If a line in the data below contains the word "from", copy it out.

Records shown:
++++++++++
-- ==== Sys2Proof/Machine/Num.lean ====
section
/-! DEFINITION. The thirteen number formats, exact values, the one rounding rule and the conversion matrix
(02_number_formats_and_quantisation.md, R25 to R62). -/

namespace Sys2Proof.Machine

/-- The thirteen format codes of R25. -/
inductive Fmt where
  | s4 | s8 | s16 | s32 | e4m3 | e5m2 | f16 | bf16 | f32 | cs16 | cf16 | bfp | llr6
  deriving DecidableEq, Repr

/-- The format of a 4-bit code; `none` for the reserved codes 0xD to 0xF (R25). -/
def Fmt.ofCode : Nat → Option Fmt
  | 0 => some .s4 | 1 => some .s8 | 2 => some .s16 | 3 => some .s32 | 4 => some .e4m3 | 5 => some .e5m2
  | 6 => some .f16 | 7 => some .bf16 | 8 => some .f32 | 9 => some .cs16 | 10 => some .cf16 | 11 => some .bfp
  | 12 => some .llr6 | _ => none

/-- The 4-bit code of a format (R25). -/
def Fmt.code : Fmt → Nat
  | .s4 => 0 | .s8 => 1 | .s16 => 2 | .s32 => 3 | .e4m3 => 4 | .e5m2 => 5 | .f16 => 6 | .bf16 => 7 | .f32 => 8
  | .cs16 => 9 | .cf16 => 10 | .bfp => 11 | .llr6 => 12

/-- Container width in bits (R25); a BFP block has no fixed container and answers 0. -/
def Fmt.width : Fmt → Nat
  | .s4 => 4 | .s8 | .e4m3 | .e5m2 | .llr6 => 8 | .s16 | .f16 | .bf16 => 16 | .s32 | .f32 | .cs16 | .cf16 => 32
  | .bfp => 0

/-- The integer formats of R28. -/
def Fmt.isInt : Fmt → Bool
  | .s4 | .s8 | .s16 | .s32 => true
  | _ => false

/-- The floating-point formats of R32. -/
def Fmt.isFloat : Fmt → Bool
  | .e4m3 | .e5m2 | .f16 | .bf16 | .f32 => true
  | _ => false

/-- The complex formats of R38. -/
def Fmt.isComplex : Fmt → Bool
  | .cs16 | .cf16 => true
  | _ => false

/-- Numeric events of one operation, counted by the block that caused them (R49). -/
structure NumEv where
  sat : Nat := 0
  nan : Nat := 0
  clamp : Nat := 0
  inf : Bool := false
  accSat : Bool := false
  bfpSat : Bool := false
  deriving DecidableEq, Repr

/-- Events of two operations together. -/
def NumEv.add (a b : NumEv) : NumEv :=
  { sat := a.sat + b.sat, nan := a.nan + b.nan, clamp := a.clamp + b.clamp, inf := a.inf || b.inf,
    accSat := a.accSat || b.accSat, bfpSat := a.bfpSat || b.bfpSat }

/-- No event. -/
def NumEv.none : NumEv := {}

/-- One counted saturation, when `b`. -/
def NumEv.ofSat (b : Bool) : NumEv := { sat := b2n b }

/-- Events of a list of results, and the results. -/
def collectEv {α : Type} (l : List (α × NumEv)) : List α × NumEv :=
  (l.map (·.1), l.foldl (fun e x => e.add x.2) {})

/-- An exact finite number, `± num / den`; the sign also tells `+0` from `−0`. -/
structure Ex where
  neg : Bool
  num : Nat
  den : Nat := 1
  deriving DecidableEq, Repr

/-- A value before it is rounded. -/
inductive Val where
  | fin (x : Ex)
  | inf (neg : Bool)
  | nan
  deriving DecidableEq, Repr

/-- Exact value of an integer. -/
def Ex.ofInt (i : Int) : Ex := { neg := decide (i < 0), num := i.natAbs }

/-- Numerator with its sign. -/
def Ex.snum (x : Ex) : Int := if x.neg then -(x.num : Int) else x.num

/-- `x + y`; an exact zero sum is `+0` (R35). -/
def Ex.add (x y : Ex) : Ex :=
  let n : Int := x.snum * y.den + y.snum * x.den
  { neg := decide (n < 0), num := n.natAbs, den := x.den * y.den }

/-- `x · y`; the sign of a zero product is that of the operands' signs (R35). -/
def Ex.mul (x y : Ex) : Ex := { neg := x.neg != y.neg, num := x.num * y.num, den := x.den * y.den }

/-- `−x`; the sign of a zero changes (R35). -/
def Ex.negate (x : Ex) : Ex := { x with neg := !x.neg }

/-- `x / y` for a nonzero `y`. -/
def Ex.div (x y : Ex) : Ex := { neg := x.neg != y.neg, num := x.num * y.den, den := x.den * y.num }

/-- `x · 2^k`. -/
def Ex.scale (x : Ex) (k : Int) : Ex :=
  if 0 ≤ k then { x with num := x.num * 2 ^ k.toNat } else { x with den := x.den * 2 ^ (-k).toNat }

/-- `x ≤ y` as numbers. -/
def Ex.le (x y : Ex) : Bool := decide (x.snum * y.den ≤ y.snum * x.den)

/-- `x < y` as numbers. -/
def Ex.lt (x y : Ex) : Bool := decide (x.snum * y.den < y.snum * x.den)

/-- `x = y` as numbers. -/
def Ex.eqv (x y : Ex) : Bool := decide (x.snum * y.den = y.snum * x.den)

/-- `|x|` rounded to the nearest integer, ties away from zero (R43). -/
def Ex.roundNat (x : Ex) : Nat := (2 * x.num + x.den) / (2 * x.den)

/-- `x` rounded to the nearest integer, ties away from zero (R43). -/
def Ex.roundInt (x : Ex) : Int := if x.neg then -(x.roundNat : Int) else x.roundNat

/-- ⌊log₂ |x|⌋ of a nonzero number. -/
def Ex.log2 (x : Ex) : Int :=
  let l : Int := (x.num.log2 : Int) - x.den.log2
  let below := if 0 ≤ l then decide (x.num < x.den * 2 ^ l.toNat) else decide (x.num * 2 ^ (-l).toNat < x.den)
  if below then l - 1 else l

/-- Layout of a floating-point format (R32). -/
structure FloatFmt where
  ebits : Nat
  fbits : Nat
  bias : Nat
  maxCode : Nat
  infCode : Option Nat
  nanCode : Nat
  deriving DecidableEq, Repr

/-- The rows of R32 and R33. -/
def floatFmt : Fmt → FloatFmt
  | .e4m3 => ⟨4, 3, 7, 0x7E, none, 0x7F⟩
  | .e5m2 => ⟨5, 2, 15, 0x7B, some 0x7C, 0x7E⟩
  | .f16 | .cf16 => ⟨5, 10, 15, 0x7BFF, some 0x7C00, 0x7E00⟩
  | .bf16 => ⟨8, 7, 127, 0x7F7F, some 0x7F80, 0x7FC0⟩
  | _ => ⟨8, 23, 127, 0x7F7FFFFF, some 0x7F800000, 0x7FC00000⟩

/-- Weight of the sign bit. -/
def FloatFmt.signBit (f : FloatFmt) : Nat := 2 ^ (f.ebits + f.fbits)

/-- The value a floating-point code stands for (R32 to R34). -/
def FloatFmt.decode (f : FloatFmt) (c : Nat) : Val :=
  let neg := c.testBit (f.ebits + f.fbits)
  let mag := c % f.signBit
  let e := mag / 2 ^ f.fbits
  let m := mag % 2 ^ f.fbits
  if f.maxCode < mag then
    match f.infCode with
    | some i => if mag = i then .inf neg else .nan
    | none => .nan
  else
    let sig := if e = 0 then m else m + 2 ^ f.fbits
    let p : Int := (if e = 0 then 1 else (e : Int)) - f.bias - f.fbits
    .fin (({ neg := neg, num := sig } : Ex).scale p)

/-- Magnitude code nearest to `|x|` on the format's grid continued without bound (R43, R48); subnormals on the
grid of the smallest exponent (R34). -/
def FloatFmt.roundMag (f : FloatFmt) (x : Ex) : Nat :=
  if x.num = 0 then 0
  else
    let e0 := x.log2
    let emin : Int := 1 - f.bias
    let e := if e0 < emin then emin else e0
    let k := (x.scale ((f.fbits : Int) - e)).roundNat
    ((e + f.bias).toNat - 1) * 2 ^ f.fbits + k

/-- Code with a sign in front of a magnitude code. -/
def FloatFmt.withSign (f : FloatFmt) (neg : Bool) (mag : Nat) : Nat := if neg then f.signBit + mag else mag

/-- A finite value rounded once to the format; beyond the largest finite value it saturates and is counted
(R36, R43, R47, R48). -/
def FloatFmt.round (f : FloatFmt) (x : Ex) : Nat × NumEv :=
  let k := f.roundMag x
  if f.maxCode < k then (f.withSign x.neg f.maxCode, { sat := 1 }) else (f.withSign x.neg k, {})

/-- Any value rounded to the format: a NaN gives the canonical NaN, an infinity stays one or becomes the largest
finite value in E4M3 (R33, R53 case D). -/
def FloatFmt.encode (f : FloatFmt) : Val → Nat × NumEv
  | .fin x => f.round x
  | .inf neg => (f.withSign neg (f.infCode.getD f.maxCode), {})
  | .nan => (f.nanCode, {})

/-- Result in an integer format of `w` bits, rounded once and saturated (R44, R47; R53 case C). -/
def encodeInt (w : Nat) : Val → Int × NumEv
  | .fin x =>
    let r := satS w x.roundInt
    (r.1, .ofSat r.2)
  | .inf neg => (if neg then minS w else maxS w, {})
  | .nan => (0, {})

/-- `x + y` with the NaN rules of R37. -/
def Val.add : Val → Val → Val
  | .nan, _ | _, .nan => .nan
  | .inf a, .inf b => if a = b then .inf a else .nan
  | .inf a, _ => .inf a
  | _, .inf b => .inf b
  | .fin x, .fin y => .fin (x.add y)

/-- `−x`. -/
def Val.negate : Val → Val
  | .nan => .nan
  | .inf a => .inf (!a)
  | .fin x => .fin x.negate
++++++++++
Written response:
/-- An exact finite number, `± num / den`; the sign also tells `+0` from `−0`. -/
/-- `|x|` rounded to the nearest integer, ties away from zero (R43). -/
/-- `x` rounded to the nearest integer, ties away from zero (R43). -/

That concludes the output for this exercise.